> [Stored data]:
>>>
/-- At a change the history holds five samples of the level that the debounced state did not have. -/
theorem historySamples_of_db_changed {c : Channel} {r : Bool} (changed : (c.sample r).db ≠ c.db) :
    historySamples (c.sample r).hist = List.replicate 5 (!c.db) := by
  have other : (c.sample r).db = !c.db := Bool.eq_not_of_ne changed
  obtain ⟨full, pressed⟩ | ⟨empty, released⟩ := Channel.sample_db_changed changed
  · rw [← other, full, pressed]
    rfl
  · rw [← other, empty, released]
    rfl

/-- With an open sample still in the history a released channel stays released. -/
theorem commitDebounced_released {hist : BitVec 5} {n : Nat} (inHist : n < 5) (opened : hist.getLsbD n = false) :
    commitDebounced hist false = false := by
  by_contra changed
  obtain ⟨rfl, -⟩ | ⟨-, released⟩ := commitDebounced_changed changed
  · revert n
    decide
  · exact changed released

/-! ### Several samples (R99) -/

theorem Channel.samples_concat (c : Channel) (rs : List Bool) (r : Bool) :
    c.samples (rs ++ [r]) = (c.samples rs).sample r := List.foldl_concat ..

/-- Without five consecutive samples, a new one among them, of the level it does not have, the debounced state stays. -/
theorem Channel.samples_db_kept (c : Channel) (rs : List Bool)
    (noFive : ∀ before after : List Bool,
      historySamples c.hist ++ rs = before ++ List.replicate 5 (!c.db) ++ after → before = []) :
    (c.samples rs).db = c.db := by
  induction rs generalizing c with
  | nil => rfl
  | cons r rs ih =>
    have split := historySamples_append_cons c.hist r rs
    have kept : (c.sample r).db = c.db := by
      by_contra changed
      have five : historySamples (shiftHistory c.hist r) = List.replicate 5 (!c.db) := historySamples_of_db_changed changed
      rw [five] at split
      cases noFive [c.hist.getLsbD 4] rs split
    refine (ih (c.sample r) fun before after found => ?_).trans kept
    have found' : historySamples (shiftHistory c.hist r) ++ rs = before ++ List.replicate 5 (!c.db) ++ after := kept ▸ found
    rw [found'] at split
    cases noFive (c.hist.getLsbD 4 :: before) after split

/-- Up to four closed samples after an open one leave the open one in the history, and a released channel released. -/
theorem samples_closed_released {c : Channel} (released : c.db = false) (opened : c.hist.getLsbD 0 = false) {n : Nat}
    (le : n ≤ 4) :
    (c.samples (List.replicate n true)).hist.getLsbD n = false ∧ (c.samples (List.replicate n true)).db = false := by
  induction n with
  | zero => exact ⟨opened, released⟩
  | succ n ih =>
    obtain ⟨bit, db⟩ := ih (Nat.le_of_succ_le le)
    obtain ⟨-, older⟩ := shiftHistory_getLsbD (c.samples (List.replicate n true)).hist true
    have bit' := (older n le).trans bit
    rw [List.replicate_succ', Channel.samples_concat]
    refine ⟨bit', ?_⟩
    rw [Channel.sample_db, db]
    exact commitDebounced_released (Nat.lt_succ_of_le le) bit'

/-- The edge of one more closed sample: the debounced state it comes to is pressed and the one left in prev is released. -/
theorem samples_closed_rising (c : Channel) (n : Nat) :
    (c.samples (List.replicate n true)).rising true =
      ((c.samples (List.replicate (n + 1) true)).db && !(c.samples (List.replicate n true)).prev) := by
  rw [List.replicate_succ', Channel.samples_concat]
  rfl

end Sys2Proof.Machine
end

section
/-! SUPPORT. The statements about the debounced channels settled: one tick of a channel, the properties of R99, and the abort edge. -/

namespace Sys2Proof.Machine

/-- Settles O52: (a) by the commit, (b) since five samples fill the history, (c) by induction on the samples, each of which
discards the oldest in the history, and (d) since the fifth closed sample discards the last open one. -/
theorem debounceProperties : Obligations.DebounceProperties := by
  refine fun c => ⟨fun r => Channel.sample_db_changed, samples_five_db c, c.samples_db_kept, fun released opened => ⟨?_, ?_⟩⟩
  · intro k lt
    obtain ⟨-, still⟩ := samples_closed_released released opened (n := k + 1) lt
    rw [samples_closed_rising, still, Bool.false_and]
  · obtain ⟨-, before⟩ := samples_closed_released released opened (n := 4) le_rfl
    have settled : (c.samples (List.replicate 4 true)).prev = false := before
    rw [samples_closed_rising, samples_five_db, settled]
    rfl

/-- Settles O32: an abort edge overrides what phase A does to ROUNDS, and its event follows the advance edge's. -/
theorem abortEdgeEndsSession : Obligations.AbortEdgeEndsSession := by
  intro s raw wrap idle edge
  have rising : (tickEntry s).regs.abort.rising (raw.getLsbD 2) = true := edge
  refine ⟨_, exec_tickEntry raw wrap idle, ?_, ?_, ?_⟩ <;> rw [tickPhaseA_regs]
  · rw [rising]
    exact Bool.or_true _
  · exact if_pos rising
  · rw [tickPhaseA_history, rising]
    exact congrArg (s.history ++ ·) (List.append_assoc ..)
<<<
> [How to complete this task]: What is the number of lines in the entries above that contain the string "Bool"? Reply with the number and nothing more.

> [Output for this task]: 7